American artist (1920–2015)

Irene Williams (1920–2015) was an American artist. She is associated with the Gee's Bend quilting collective, although she made her quilts "in solitude" and "uninfluenced." Her work has been exhibited at the Museum of Fine Arts, Houston and the Frist Art Museum, and is included in the collections of the Philadelphia Museum of Art, the Indianapolis Museum of Art, the Museum of Fine Arts Boston, and the National Gallery of Art.

== Life ==
Irene Williams was the daughter of Sandy and Tom Williams. She grew up on a farm with common crops like cotton, watermelon, etc. They also raised various livestock.

She completed school until the ninth grade. At seventeen, she married Cornelius Williams, a man whom she adored, and together they raised six children – three boys and three girls. One of her sons died young, trying to save a logging truck driver from his wrecked vehicle.
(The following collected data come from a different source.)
-- ==== Sys2Proof/Machine/Sequencer.lean ====
section
/-!
DEFINITION. The power sequencer and supervisor (R381 to R397), the always-on island's supplies (R526, R450) and
CHIP_RST_N (R451).
-/
namespace Sys2Proof.Machine

/-! ### The retained table -/

/-- A flag of a rail's table entry: 0 EN, 1 BOOT, 2 INPUT, 3 GAUGE, 4 NOPG, 5 SHED. -/
def State.railFlag (s : State) (n k : Nat) : Bool := bit (s.rd R.SEQ_RFLG_FLAGS n) k

/-- A rail that sequences drive: EN 1, INPUT 0, GAUGE 0 (R385). -/
def State.railDriven (s : State) (n : Nat) : Bool := s.railFlag n 0 && !s.railFlag n 2 && !s.railFlag n 3

/-- SEQ_EN[n] is driven; rail n is good; rail n failed. -/
def State.railOn (s : State) (n : Nat) : Bool := bit (s.rd R.SEQ_ON_RAILS) n
def State.railGood (s : State) (n : Nat) : Bool := bit (s.rd R.SEQ_GOOD_RAILS) n
def State.railFailed (s : State) (n : Nat) : Bool := bit (s.rd R.SEQ_FAIL_RAILS) n

/-- Rail `n` lists rail `d` in its DEP. -/
def State.dependsOn (s : State) (n d : Nat) : Bool := bit (s.rd R.SEQ_RDEP_DEP n) d

/-- The 32 rails. -/
def rails : List Nat := List.range 32

/-- A mask of rails. -/
def railMask (p : Nat → Bool) : Nat := (rails.filter p).foldl (fun m n => m + 2 ^ n) 0

/-- The sequencer's state (Table 14-3): 0 Off, 1 Up phase 1, 2 Up phase 2, 3 On, 4 Down. -/
def State.seqState (s : State) : Nat := s.rd R.SEQ_STAT_STATE

/-- The rails that depend on a rail directly or through other rails (R386). -/
def State.dependants (s : State) (n : Nat) : List Nat :=
  (List.range 32).foldl (fun (l : List Nat) _ =>
    rails.filter (fun m => l.contains m || s.dependsOn m n || l.any (fun d => s.dependsOn m d))) []

/-- Write one entry of the retained table. -/
def State.seqEntry (s : State) (n dly dep th ovf : Nat) : State :=
  let s := (s.wr R.SEQ_RDLY_ON_DLY (bits dly 0 16) n).wr R.SEQ_RDLY_OFF_DLY (bits dly 16 16) n
  let s := (s.wr R.SEQ_RDEP_DEP dep n).wr R.SEQ_RTH_OFF_TH (bits th 0 16) n
  let s := s.wr R.SEQ_RTH_UV_TH (bits th 16 16) n
  (s.wr R.SEQ_RFLG_OV_TH (bits ovf 0 16) n).wr R.SEQ_RFLG_FLAGS (bits ovf 16 8) n

/-- The bootstrap table: rails 0 to 7 in ascending order, 328 ticks apart, each after the one before (R384). -/
def State.seqBootstrap (s : State) : State :=
  let s := rails.foldl (fun s n =>
    if n < 8 then s.seqEntry n (n * 328) (if n = 0 then 0 else 2 ^ (n - 1)) 0 (0xFFFF + 3 * 65536)
    else s.seqEntry n 0 0 0 0xFFFF) s
  s.wr R.SEQ_GLB_PG_TMO 328

/-- Section 0x05 of the image in force is written into retention (R384). -/
def State.seqLoad (s : State) : State :=
  let g := fun (i d : Nat) => s.ergBase 0x05 i d
  let s' := rails.foldl (fun t n =>
    t.seqEntry n (g (4 * n) 0) (g (4 * n + 1) 0) (g (4 * n + 2) 0) (g (4 * n + 3) 0xFFFF)) s
  let s' := (s'.wr R.SEQ_GLB_PG_TMO (g 128 328)).wr R.SEQ_GLB_OFF_WAIT (g 129 3277)
  let s' := (s'.wr R.SEQ_TIM_T_MIN_OFF (g 130 3277)).wr R.SEQ_TIM_FLT_HOLD (g 131 3277)
  let s' := (s'.wr R.SEQ_FLTC_FLT_IN (bits (g 132 1) 0 2)).wr R.SEQ_FLTC_TRIP_N (bits (g 134 3) 0 4)
  let s' := s'.wr R.SEQ_FMASK_FLT_MASK (g 133 0)
  { s' with seq := { s'.seq with tblOk := true } }

/-! ### Driving rails -/

/-- Drive or release SEQ_EN[n]. -/
def State.railDrive (s : State) (n : Nat) (on : Bool) : State :=
  let s := (s.wr R.SEQ_ON_RAILS (setBitTo (s.rd R.SEQ_ON_RAILS) n on)).emit (.issue 1 [n, b2n on])
  if on then { s with seq := { s.seq with enAt := smSet 0 n s.tick s.seq.enAt } }
  else
    let s := s.wr R.SEQ_GOOD_RAILS (setBitTo (s.rd R.SEQ_GOOD_RAILS) n false)
    { s with seq := { s.seq with offAt := smSet 0 n s.tick s.seq.offAt, offs := smSet 0 n 0 s.seq.offs } }

/-- Put rails on the list of those to be turned off in off order, from this tick (R386, R391, R394). -/
def State.offList (s : State) (ns : List Nat) : State :=
  let ns := ns.filter (fun n => s.railOn n && s.railDriven n)
  { s with seq := { s.seq with
      offs := ns.foldl (fun m n => smSet 0 n (s.tick + 1) m) s.seq.offs,
      wasOn := Nat.lor s.seq.wasOn (railMask (fun n => ns.contains n)) } }

/-- Release every rail that the gauge drives: in the first tick of a down-sequence, a trip or a collapse (R392). -/
def State.releaseGauge (s : State) : State :=
  (rails.filter (fun n => s.railFlag n 3 && s.railOn n)).foldl (fun s n => s.railDrive n false) s

/-- Start a down-sequence of every rail (R387, R388). -/
def State.startDown (s : State) : State :=
  if s.seqState = 0 ∨ s.seqState = 4 then s
  else
    let s := (s.releaseGauge).wr R.SEQ_STAT_STATE 4
    let s := { s with seq := { s.seq with start := s.tick, wasOn := 0, offs := [], snap := false, logged := false } }
    s.offList rails

/-- The sequencing-fault log: the first failure of a sequence is an entry, later ones are counted (R397). -/
def State.seqLog (s : State) (rail cause phase : Nat) : State :=
  let s := s.alert 5
  if s.seq.logged then s.inc R.SEQ_FLOG_MORE
  else
    let e : SeqLog := { rail := rail, cause := cause, phase := phase, tick := s.tick }
    let lg := (e :: s.seq.log).take 16
    let powered := !s.boot.inReset
    let s := { s with seq := { s.seq with logged := true, log := lg,
                                          logSaved := if powered then lg else s.seq.logSaved } }
    let s := ((s.wr R.SEQ_FLOG_RAIL rail).wr R.SEQ_FLOG_CAUSE cause).wr R.SEQ_FLOG_PHASE phase
    let s := (s.wr R.SEQ_FLOG_MORE 0).wr R.SEQ_FLOGT_TICK s.tick
    s.signal (.fixed 0x0D03 3) rail [rail, cause, phase]

/-- A rail has failed in an up-sequence (R386). -/
def State.railFail (s : State) (n cause : Nat) : State :=
  let deps := s.dependants n
  let s := (s.railDrive n false).wr R.SEQ_FAIL_RAILS (setBitTo (s.rd R.SEQ_FAIL_RAILS) n true)
  let waiting := deps.filter (fun d => !s.railOn d)
  let s := { s with seq := { s.seq with dropped := Nat.lor s.seq.dropped (railMask (fun d => waiting.contains d)) } }
  (s.offList deps).seqLog n cause (if s.seqState = 2 then 1 else 0)

/-! ### Up-sequences -/

/-- The conditions of an up-sequence: main power, PWR_FAIL_N high, T_MIN_OFF since the last down-sequence, SEQ_FLT_N high
(Table 14-3, R542). -/
def State.canStart (s : State) : Bool :=
  decide (s.seqState = 0) && s.seq.main && !s.seq.pwrFail && !s.seq.fltLow && !s.on R.SEQ_STAT_FLT_DRV &&
  (decide (s.seq.endAt = 0) || decide (s.seq.endAt - 1 + s.rd R.SEQ_TIM_T_MIN_OFF ≤ s.tick))

/-- Start phase 1 when the conditions hold, from the retained table or, when it is missing, the bootstrap table (R384). -/
def State.startIfReady (s : State) : State :=
  if !s.canStart then s
  else
    let boot := !s.seq.tblOk
    let s := if boot then s.seqBootstrap else s
    let s := ((s.put R.SEQ_STAT_BOOTSTRAP boot).wr R.SEQ_STAT_STATE 1).put R.SEQ_STAT_ON_LATCH false
    let s := s.wr R.SEQ_FAIL_RAILS 0
    { s with seq := { s.seq with start := s.tick, wasOn := 0, offs := [], dropped := 0, logged := false, snap := false,
                                 oow := [], pgLow := [], phase2Ready := false },
             boot := { s.boot with p1done := false, p1bad := false } }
Williams' sister-in-law was fellow quilter, Liza Jane Williams.

== Work ==
Williams did not begin making quilts until she was married and began to have children. Although members of her family and community made quilts, Williams always quilted alone in her house. having never participated in quilting bees, William's style developed on its own, uninfluenced by her peers.

In "Strips," created around 1960, Williams deconstructed used basketball jerseys to form a quilt that mimics a street map, with a main street lined with houses with street numbers.

Her "Vote" quilt, a housetop-style quilt featuring red, white, and blue fabric strips with the word "vote" printed on them, was inspired by Dr. Martin Luther King, Jr.'s 1965 visit to Gee's Bend.

Williams' "Blocks and Strips" quilt features bright colors and irregular, geometric shapes. It is part of the permanent collection at the Philadelphia Museum of Art.